# HELP with this boys name!!! :)



## ladybugracer (Sep 12, 2007)

I dont know what to name this boy, I have had him for 3 days and cant seem to come up with a name. HELP!!  He is a 9 month old Buckskin Mustang. What does he look like to you??? My 4 year old daughter wants to name him Cowboy, and my husband wants his name to be Krymsun or Cinder. Tell me what ya think!!


----------



## I Love Lane (Dec 11, 2007)

i think he looks like a cowboy so maybe you could call him Tuff (Tuff Hedeman) :lol: :lol:


----------



## kitten_Val (Apr 25, 2007)

Very-very cute! I think Krymsun fits him the best as he's creamy color. Cowboy is something too generic (EVERY barn has a horse named cowboy  ).


----------



## Stepher (Nov 5, 2007)

I vote Krymsun


----------



## Momo (Jan 24, 2008)

I like Krymsun a lot.  Cutie of a horse.


----------



## ladybugracer (Sep 12, 2007)

LOL :lol: Thanks. Any body have any other names you think would fit this guy??


----------



## Sara (Jul 6, 2007)

I think I'm missing the color reference here...I read "Krymsun" to be the same as "Crimson" which is red. Am I misunderstanding?


----------



## Harue (Jan 28, 2008)

My boyfriend and I vote for Cinder. I too thought that Krymsun is red? Cinder blocks are more that color. ;D


----------



## JustDressageIt (Oct 4, 2007)

No idea why, but these popped into my head:

- Comanchi
- Freestyle


----------



## EquiSoup (Dec 20, 2007)

Cinder is my vote, although Tuff is cute too!


----------



## AKPaintLover (May 26, 2007)

Sara said:


> I think I'm missing the color reference here...I read "Krymsun" to be the same as "Crimson" which is red. Am I misunderstanding?

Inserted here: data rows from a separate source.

/-- PAIR_COMMIT_REQUEST (R62): the partner asks; this head answers, and applies at once what it agrees to. Token 0 is a cut or a
deletion, which needs no answer (R73), or in Join an entry of the
survivor's change list (R267). -/
def execPairCommitRequest (t token : Nat) (c : PairChange) (s : State) : Host.Outcome State Fault Refusal :=
  let s1 := s.advanceTo t
  .next <|
    if token = 0 && s1.md.mode == .join then s1.applyReturned c
    else if !s1.mirrors then s1
    else if token = 0 then (s1.applyChange c false 0 0 0).2
    else
      let code := s1.judge c
      (if code = 0 then (s1.applyChange c false 0 0 0).2 else s1).emit (.commitAnswer token code)

/-- PAIR_COMMIT_ANSWER (R62). -/
def execPairCommitAnswer (t token code : Nat) (s : State) : Host.Outcome State Fault Refusal :=
  let s1 := s.advanceTo t
  .next <| match s1.moor.commits.find? (fun k => k.token == token) with
    | none => s1
    | some k =>
      let s2 := { s1 with moor := { s1.moor with commits := s1.moor.commits.filter (fun x => x.token != token) } }
      if code = 0 then
        if s2.judgeAgain k.change = 0 then s2.settleChange k.change k.cntl k.cmd
        else (s2.undo k.change).endRefused k.change k.cntl k.cmd (s2.judgeAgain k.change)
      else s2.endRefused k.change k.cntl k.cmd code

/-- PAIR_COMMIT_TIMEOUT (R62): 10 ms after the request. -/
def execPairCommitTimeout (t token : Nat) (s : State) : Host.Outcome State Fault Refusal :=
  let s1 := s.advanceTo t
  .next <| match s1.moor.commits.find? (fun k => k.token == token) with
    | none => s1
    | some k =>
      if s1.time.now < k.tick + 10 * msTicks then s1
      else
        (({ s1 with moor := { s1.moor with
          commits := s1.moor.commits.filter (fun x => x.token != token) } }).undo k.change).endRefused k.change k.cntl k.cmd 8

end Sys2Proof.Machine
end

I thought this too, so I did not find it as fitting. In which case, Cinder is cute...course I would end up calling him Cindy, which is girly . But I call my stallion Dez, Dezzie sometimes, which is girlie 

So basically, I was not much help - sorry  I will think on it.


----------



## BluMagic (Sep 23, 2007)

Speaking of Tuff, I like the name Tuffy for a boy lol


----------



## I Love Lane (Dec 11, 2007)

BluMagic said:


> Speaking of Tuff, I like the name Tuffy for a boy lol


I cant laugh at Tuffy cause i named my son Lane


----------



## koomy56 (Jan 19, 2008)

I think he looks like a Rio.


----------



## TheStables (Dec 29, 2007)

My vote is for Tuff


----------



## ladybugracer (Sep 12, 2007)

I have NEVER had such a hard time naming a horse. :? Thank you all.


----------



## Sara (Jul 6, 2007)

I like Cinder, of the one's you mentioned. Or maybe Ash


----------



## ahearn (Jul 10, 2007)

I love the name Ash.... when I think of Cinder, I think black. Isn't it funny that everyone thinks differently!


----------



## tim (Dec 31, 2007)

I like 'Dukey'


----------



## jazzyrider (Sep 16, 2007)

he looks like a 'bandit' to me lol dont know why but thats the name that came to mind when i looked at him


----------



## Cheval (Jan 1, 2008)

I like Bandit and Tuff...he sure is adorable, though!


----------



## BluMagic (Sep 23, 2007)

lol Ford or Fjord :-D


----------



## sarahsboergoats (Dec 29, 2007)

How about Bucky Covington...For after all, he's a buckskin!
:lol: -Sarah


----------